While TAMMACHAT focuses on supporting rural weavers in Thailand and Laos, we couldn't resist the Hmong story cloths (called "Paj Ntaub Tib Neeg" in Hmong) on display in Luang Prabang, Laos. These colourful cloths showcase the traditional embroidery skills of Hmong women, often seen stitching in villages and markets, especially in northern Laos. The cloths we purchased depict life in Hmong villages and surrounding forests. Others tell stories of war and hardship.
We bought these story cloths from Ms Boonsong, a woman we met who comes from a small village about 60 km from Luang Prabang. The embroidery is particularly detailed and beautiful. Each carefully stitched piece, about 10" square, takes about 5 days to complete. They can be incorporated into larger quilt pieces or enjoyed as they are.

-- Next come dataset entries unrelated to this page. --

-- ==== Sys2Proof/Machine/Write.lean ====
section
/-!
DEFINITION. Register access as a whole: which effect a write of each register has (R8 to R12, R383), what a read returns (R9, R12),
the mailbox (R408 to R411), and HSPI frames (R406, R407).
-/

namespace Sys2Proof.Machine

/-! Registers whose write does more than store fields -/

/-- NET_SEED0 to NET_SEED3 (R326): staged words, taken together at the write of the lowest one; they read 0. -/
def State.wrSeed (w : WriteBy) (i : Nat) (v : BitVec 32) (s : State) : State :=
  if !s.writable w (NET_SEED 0) then s
  else if i ≠ 0 then s.stage w (NET_SEED i) v
  else
    let st := s.staged w
    let s := [1, 2, 3].foldl (fun (s : State) j => match storeFind st (NET_SEED j) with
      | some x => s.wr (NET_SEED j) x
      | none => s) s
    (s.setStaged w (([1, 2, 3].map (fun j => NET_SEED j)).foldl assocDel st)).wr (NET_SEED 0) v

/-- HIF_CTL: HB counts from the moment DBEN is set (R388). -/
def State.wrHifCtl (w : WriteBy) (v : BitVec 32) (s : State) : State :=
  let t := s.storeWrite w HIF_CTL v
  if t.flag HIF_CTL_DBEN && !s.flag HIF_CTL_DBEN then t.modHif (fun f => { f with hb := 0 }) else t

/-- FLT_CTL: a grain that differs from the present one waits for the boundary (R143). -/
def State.wrFltCtl (w : WriteBy) (v : BitVec 32) (s : State) : State :=
  let t := s.storeWrite w FLT_CTL v
  t.setFlag FLT_STAT_GRAINPEND (t.get FLT_CTL_GRAIN != t.get FLT_STAT_GRAINNOW)

/-- PAIR_CTL: CAPBASE is set by a host write unless the device is sealed (R168). -/
def State.wrPairCtl (w : WriteBy) (v : BitVec 32) (s : State) : State :=
  let t := s.storeWrite w PAIR_CTL v
  if bitAt v.toNat 2 && decide (w ≠ .image) && !s.sealed && s.writable w PAIR_CTL then t.setFlag PAIR_CTL_CAPBASE true else t

/-- Vector control of the MSI-X table: unmasking a vector that is pending sends its message (R390). -/
def State.wrMsixCtl (w : WriteBy) (i : Nat) (v : BitVec 32) (s : State) : State :=
  let s := s.storeWrite w (MSIX_CTL i) v
  let pend := (s.rd MSIX_PBA).toNat
  if !s.flag (MSIX_CTL_MASK i) && bitAt pend i && s.dmaOn then
    (s.wr MSIX_PBA (BitVec.ofNat 32 (pend - 2 ^ i))).emit (.msix (BitVec.ofNat 5 i))
  else s

/-! Mailbox (R408, R411) -/

/-- The descriptor in MBX_CMD0 to MBX_CMD15. -/
def State.mbxDesc (s : State) : Desc8 :=
  let d (i : Nat) : BitVec 64 := BitVec.ofNat 64 (s.wide [MBX_CMD (2 * i), MBX_CMD (2 * i + 1)])
  { d0 := d 0, d1 := d 1, d2 := d 2, d3 := d 3, d4 := d 4, d5 := d 5, d6 := d 6, d7 := d 7 }

/-- GO: the descriptor is taken, or OVERRUN while a command runs; before READY nothing is taken (R82, R408). -/
def State.mbxGo (s : State) (p : Port) : State :=
  if s.flag MBX_STAT_BUSY then s.setFlag MBX_STAT_OVERRUN true else s.command (.mailbox p) s.mbxDesc

/-- MBX_CTL: IRQEN and EVIRQ, and GO. -/
def State.wrMbxCtl (p : Port) (v : BitVec 32) (s : State) : State :=
  let s := s.storeWrite (.port p) MBX_CTL v
  if bitAt v.toNat 0 then s.mbxGo p else s

/-- MBX_CMD: ignored with OVERRUN while a command runs. -/
def State.wrMbxCmd (p : Port) (off : Nat) (v : BitVec 32) (s : State) : State :=
  if s.flag MBX_STAT_BUSY then s.setFlag MBX_STAT_OVERRUN true else s.storeWrite (.port p) off v

/-- The mailbox shows an event while ring 2 does not run (R411). -/
def State.evtShown (s : State) : Option Event := if s.ringRun 2 then none else s.evt.queue.head?

/-- MBX_EVTPOP: removes the event shown. -/
def State.wrEvtpop (s : State) : State :=
  match s.evtShown with
  | some _ => { s with evt := { s.evt with queue := s.evt.queue.tail, dropPend := false } }
  | none => s

/-! Writes (R8 to R12, R83, R383) -/

/-- A write of a register of the GLB, PWR, HIF or MSI-X block. -/
def State.writeLow (w : WriteBy) (off : Nat) (v : BitVec 32) (s : State) : State :=
  if off = GLB_CTL then s.wrGlbCtl v
  else if off = PWR_CTL then s.wrPwrCtl w v
  else if 0x0800 ≤ off ∧ off < 0x0C00 ∧ (off - 0x0800) % 0x40 = 8 then s.wrRcfg w ((off - 0x0800) / 0x40) v
  else if off = HIF_CTL then s.wrHifCtl w v
  else if 0xE000 ≤ off ∧ off < 0xE200 ∧ off % 16 = 12 then s.wrMsixCtl w ((off - 0xE000) / 16) v
  else s.plainWrite w off v

/-- A write of a register of the MFE, FLT, PIO or LDG block. -/
def State.writeMeter (w : WriteBy) (off : Nat) (v : BitVec 32) (s : State) : State :=
  if MFE_BANK 0 ≤ off ∧ off ≤ MFE_BANK 11 then s.wrBank w ((off - MFE_BANK 0) / 4) v
  else if off = FLT_CTL then s.wrFltCtl w v
  else if off = PAIR_CTL then s.wrPairCtl w v
  else if PIO_TRCFG 0 ≤ off ∧ off < PIO_TRCFG 8 then
    let n := (off - PIO_TRCFG 0) / 0x20
    let o := (off - PIO_TRCFG 0) % 0x20
    if o = 0 then s.wrTrcfg w n v else if o ≤ 0x10 then s.wrTrsrc w n (o / 4 - 1) v else s.plainWrite w off v
  else if off = PIO_TRHOST then s.wrTrhost w v
  else if off = PIO_TRACK then s.wrTrack v
  else if off = LDG_FADDR then s.wrFaddr w v
  else s.plainWrite w off v

/-- A write of a register of the FCV, PLC or NET block. -/
def State.writeLine (w : WriteBy) (off : Nat) (v : BitVec 32) (s : State) : State :=
  if off = FCV_URG then s.wrUrg w v
  else if off = FCV_CALCTL then s.wrCalctl w v
  else if off = FCV_CSCTL then s.wrCsctl w v
  else if FCV_CSTRG 0 ≤ off ∧ off ≤ FCV_CSTRG 3 then s.wrCstrg w ((off - FCV_CSTRG 0) / 4) v
  else if PLC_MASK 0 ≤ off ∧ off ≤ PLC_MASK 52 then s.wrMask w ((off - PLC_MASK 0) / 4) v
  else if NET_SEED 0 ≤ off ∧ off ≤ NET_SEED 3 then s.wrSeed w ((off - NET_SEED 0) / 4) v
  else if off = NET_DIRCTL then s.wrDirctl w v
  else s.plainWrite w off v

/-- A write of a register of the RTC block. -/
def State.writeClock (w : WriteBy) (off : Nat) (v : BitVec 32) (s : State) : State :=
  if off = RTC_CTL then s.wrRtcCtl v
  else if RTC_STGSEC_LO ≤ off ∧ off ≤ RTC_STEPTICK then s.wrRtcGuarded w off v
  else if off = RTC_SLEW then s.wrRtcSlew v
  else if RTC_ALMSEC_LO ≤ off ∧ off ≤ RTC_ALMFRAC then s.wrRtcGuarded w off v
  else if off = RTC_ALMCTL then s.wrAlmctl w v
  else if off = RTC_PER then s.wrRtcPer w v
  else if off = RTC_TCCFG then s.wrTccfg w v
  else if off = RTC_BKCFG then s.wrBkcfg w v
  else if off = RTC_PWRCTL then s.wrPwrctl w v
  else if off = RTC_TCHG then s.wrTchg w v
  else if RTC_RAM 0 ≤ off ∧ off ≤ RTC_RAM 23 then s.wrRam w off v
  else s.plainWrite w off v

/-- A write of a register of the CVU, SAF or TZL block. -/
def State.writeHigh (w : WriteBy) (off : Nat) (v : BitVec 32) (s : State) : State :=
  if 0x6000 ≤ off ∧ off < 0x6100 ∧ off % 0x40 = 0 then s.wrCvuCtl ((off - 0x6000) / 0x40) v
  else if off = CVU_REFDATA_LO then s.wrRefdata w v
  else if off = CVU_REFFLIP then s.wrRefflip w v
  else if off = SAF_CTL then s.wrSafCtl w v
  else if off = TZL_RADDR then (if w = .image then s.plainWrite w off v else s.wrRaddr w v)
  else if off = TZL_RDATA then s.wrRdata w v
  else if off = TZL_EVPOP then s.wrEvpopTzl
  else if off = TZL_MIRCTL then (if w = .image then s else s.wrMirctl w v)
  else s.plainWrite w off v

/-- A write of a register of the mailbox block. -/
def State.writeMbx (p : Port) (off : Nat) (v : BitVec 32) (s : State) : State :=
  if off = DB_KICK then s.doorbell
  else if off = MBX_CTL then s.wrMbxCtl p v
  else if off = MBX_EVTPOP then s.wrEvtpop
  else if MBX_CMD 0 ≤ off ∧ off ≤ MBX_CMD 15 then s.wrMbxCmd p off v
  else s.plainWrite (.port p) off v

/-- Offsets of the MSI-X table and PBA, which PCI Express alone reaches (R383). -/
def msixOff (off : Nat) : Bool := 0xE000 ≤ off && off < 0xF000

/-- A 32-bit write of a register by its offset (R8, R10, R383). -/
def State.writeReg (w : WriteBy) (off : Nat) (v : BitVec 32) (s : State) : State :=
  if off % 4 ≠ 0 ∨ (regRow off).isNone ∨ (msixOff off ∧ w = .port .hspi) ∨ ¬ s.pd1On then s
  else if off = LDG_FDATA then s.wrFdata w v
  else if !s.writable w off then s
  else if off < 0x1000 then s.writeLow w off v
  else if off < 0x4000 then s.writeMeter w off v
  else if off < 0x5800 then s.writeLine w off v
  else if off < 0x6000 then s.writeClock w off v
  else if off < 0x8000 then s.writeHigh w off v
  else if off < 0xF000 then s.writeLow w off v
  else match w with
    | .port p => s.writeMbx p off v
    | .image => s

/-! Reads (R9 to R12, R383) -/

/-- The current value of a register: the stored one, or what the present state makes of it; write-only fields read 0. -/
def State.readValue (s : State) (off : Nat) : BitVec 32 :=
  let n (x : Nat) : BitVec 32 := BitVec.ofNat 32 x
  if off = RTC_SEC_LO then n s.rtc.sec
  else if off = RTC_SEC_HI then n (s.rtc.sec / 2 ^ 32)
  else if off = RTC_FRAC then n s.rtc.tick
  else if off = RTC_CAL0 then (calendarOf s.rtc.sec).1
  else if off = RTC_CAL1 then (calendarOf s.rtc.sec).2
  else if off = CVU_STAT 3 then s.rd off ||| n (8 * s.monitorHolds.toNat)
  else if off = RTC_TCCORR then n (unsignedOf 18 s.corrTotal)
  else if off = RTC_CTL then n s.rtcAsked
  else if off = GLB_IRQSUM then n s.irqSum
  else if off = HIF_INFL then n (s.takenRing + s.hif.cplQ.length * 2 ^ 16)
  else if off = EVT_STAT then n ((s.rd EVT_STAT).toNat / 2 ^ 16 * 2 ^ 16 + s.evt.queue.length)
  else if off = MBX_EVTSTAT then n (s.evtShown.isSome.toNat * 2 ^ 16 + s.evt.queue.length)
  else if MBX_EVT 0 ≤ off ∧ off ≤ MBX_EVT 15 then
    match s.evtShown with
    | some e => (slotWords32 (e.slots s.evt.dropPend)).getD ((off - MBX_EVT 0) / 4) 0
    | none => 0
  else if off = CVU_REFDATA_HI then n ((refRead (s.refEntry (s.get CVU_REFSEL_IDX))).1.toNat / 2 ^ 32)
  else match s.tzlShow off, s.pairShow off with
    | some x, _ => x
    | none, some x => x
    | none, none =>
      match regRow off with
      | some r => s.rd off &&& ~~~ n (accessMask r .wo)
      | none => 0

/-- Upper words latched for a port (R12). -/
def State.latched (s : State) : Port → List (Nat × BitVec 32)
  | .pcie => s.hif.latchPcie
  | .hspi => s.hif.latchHspi

/-- Latches upper words for a port. -/
def State.latch (s : State) (p : Port) (l : List (Nat × BitVec 32)) : State :=
  match p with
  | .pcie => s.modHif (fun f => { f with latchPcie := l.foldl (fun a e => assocPut a e.1 e.2) f.latchPcie })
  | .hspi => s.modHif (fun f => { f with latchHspi := l.foldl (fun a e => assocPut a e.1 e.2) f.latchHspi })

/-- Clears the RC fields of a register that was read (R9, R11). -/
def State.readClear (s : State) (off : Nat) : State :=
  match regRow off with
  | some r =>
    let m := accessMask r .rc
    if m = 0 then s else s.wr off (s.rd off &&& ~~~ BitVec.ofNat 32 m)
  | none => s

/-- A 32-bit read of a register through a port: the new state and the value returned. -/
def State.readReg (s : State) (p : Port) (off : Nat) : State × BitVec 32 :=
  if off % 4 ≠ 0 ∨ (regRow off).isNone ∨ (msixOff off ∧ p = .hspi) ∨ ¬ s.pdOn (regDomain off) ∨ ¬ s.pd1On then (s, 0)
  else if off = LDG_FDATA then s.rdFdata
  else if RTC_RAM 0 ≤ off ∧ off ≤ RTC_RAM 23 then s.readRam ((off - RTC_RAM 0) / 4) 0
  else if (lowestOf off).isSome then (s, ((storeFind (s.latched p) off).getD 0))
  else
    let v := if off = CVU_REFDATA_LO then s.rdRefdata.2.truncate 32 else s.readValue off
    let up := (upperWords off).map (fun o => (o, s.readValue o))
    let s := if off = CVU_REFDATA_LO then s.rdRefdata.1 else s
    ((if up.isEmpty then s else s.latch p up).readClear off, v)

/-- A read whose value goes to the port it came through. -/
def State.portAnswer (r : State × BitVec 32) (p : Port) : State :=
  match p with
  | .pcie => r.1.modHif (fun f => { f with pcieRead := r.2 })
  | .hspi => r.1.modHif (fun f => { f with hspiOut := (bytesLE 4 r.2.toNat).reverse })

/-- A read through a port (R8): 32 bits wide; of another width, which PCI Express alone can ask for, it returns 0 and reads
nothing, so that it clears and latches nothing either (DEDUCED, log 126). -/
def State.readWidth (s : State) (p : Port) (width : Nat) (read : State → State × BitVec 32) : State :=
  State.portAnswer (if width = 32 ∨ p = .hspi then read s else (s, 0)) p

/-! HSPI frames (R406) -/

/-- The status byte of a read frame. -/
def State.hspiStatus (s : State) : BitVec 8 :=
  BitVec.ofNat 8 (s.ready.toNat + 2 * s.irqN.toNat + 4 * s.get MBX_STAT_BUSY + 8 * s.get MBX_STAT_DONE +
    16 * s.get PWR_STAT_STATE)

/-- Registers read one after another, most significant byte first; the offset wraps. -/
def State.hspiRead : Nat → Nat → State → List (BitVec 8) → State × List (BitVec 8)
  | 0, _, s, acc => (s, acc)
  | n + 1, off, s, acc =>
    let r := s.readReg .hspi off
    State.hspiRead n ((off + 4) % 2 ^ 16) r.1 (acc ++ (bytesLE 4 r.2.toNat).reverse)

/-- Registers written one after another; a soft reset makes the device ignore the rest of the frame (R453). -/
def State.hspiWrite : List (BitVec 32) → Nat → State → State
  | [], _, s => s
  | v :: t, off, s =>
    let s := s.writeReg (.port .hspi) off v
    if s.pd1On then State.hspiWrite t ((off + 4) % 2 ^ 16) s else s

/-! Meanings -/

/-- HSPI_READ_FRAME (R406). -/
def execHspiReadFrame (instr : BitVec 8) (addr : BitVec 16) (n : Nat) (s : State) : Host.Outcome State Fault Refusal :=
  finish (fun s =>
    if !s.pd1On || instr != 0x0B || addr.toNat % 4 != 0 then s.modHif (fun f => { f with hspiOut := [] })
    else
      let r := State.hspiRead n addr.toNat s [s.hspiStatus]
      r.1.modHif (fun f => { f with hspiOut := r.2 })) s

/-- HSPI_WRITE_FRAME (R406). -/
def execHspiWriteFrame (instr : BitVec 8) (addr : BitVec 16) (words : List (BitVec 32)) (s : State) :
    Host.Outcome State Fault Refusal :=
  finish (fun s =>
    if !s.pd1On || instr != 0x02 || addr.toNat % 4 != 0 then s else State.hspiWrite words addr.toNat s) s

/-- REGISTER_WRITE (R9): 32 bits wide, or without effect (R8). -/
def execRegisterWrite (p : Port) (off : BitVec 16) (width : Nat) (v : BitVec 32) (s : State) : Host.Outcome State Fault Refusal :=
  finish (fun s => if width = 32 then State.writeReg (.port p) off.toNat v s else s) s

/-- LOWEST_WORD_WRITE (R12). -/
def execLowestWordWrite (p : Port) (off : BitVec 16) (v : BitVec 32) (s : State) : Host.Outcome State Fault Refusal :=
  finish (fun s => if (upperWords off.toNat).isEmpty then s else State.writeReg (.port p) off.toNat v s) s

/-- LOWEST_WORD_READ (R12). -/
def execLowestWordRead (p : Port) (off : BitVec 16) (s : State) (width : Nat := 32) : Host.Outcome State Fault Refusal :=
  finish (fun s => if (upperWords off.toNat).isEmpty then s else s.readWidth p width (fun s => s.readReg p off.toNat)) s

/-- RC_REGISTER_READ (R9). -/
def execRcRegisterRead (p : Port) (off : BitVec 16) (s : State) (width : Nat := 32) : Host.Outcome State Fault Refusal :=
  finish (fun s => match regRow off.toNat with
    | some r => if accessMask r .rc = 0 then s else s.readWidth p width (fun s => s.readReg p off.toNat)
    | none => s) s

/-- LDG_FDATA_READ (R244). -/
def execLdgFdataRead (p : Port) (s : State) (width : Nat := 32) : Host.Outcome State Fault Refusal :=
  finish (fun s => s.readWidth p width (fun s => s.readReg p LDG_FDATA)) s

/-- RTC_RAM_READ (R355). -/
def execRtcRamRead (p : Port) (w : Nat) (flips : BitVec 36) (s : State) (width : Nat := 32) : Host.Outcome State Fault Refusal :=
  finish (fun s => if w < 24 ∧ s.pd1On then s.readWidth p width (fun s => s.readRam w flips) else s) s

/-- IRQEN_WRITE (R454): a bit that is 1 already counts as a rise when it is enabled, as `finish` sees it. -/
def execIrqenWrite (p : Port) (v : BitVec 32) (s : State) : Host.Outcome State Fault Refusal :=
  finish (State.writeReg (.port p) GLB_IRQEN v) s

/-- MBX_GO (R408). -/
def execMbxGo (p : Port) (v : BitVec 32) (s : State) : Host.Outcome State Fault Refusal :=
  finish (fun s => if s.pd1On then s.wrMbxCtl p v else s) s

/-- MBX_EVTPOP (R411). -/
def execMbxEvtpop (_p : Port) (_v : BitVec 32) (s : State) : Host.Outcome State Fault Refusal := finish (fun s => s.wrEvtpop) s

end Sys2Proof.Machine
end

For a fascinating and lengthy discussion of Hmong stitchery, we recommend Geraldine Craig's recent investigation of Hmong textiles entitled, "Patterns of change: transitions in Hmong textile language" which was published in the Jan. 2010 edition of The Hmong Studies Journal. Ms Craig discusses the transition in Hmong needlework from abstract and symbolic geometric patterning to a "new pictorial embroidered textile language." Her paper concludes with a compelling list of references. The paper is freely available online.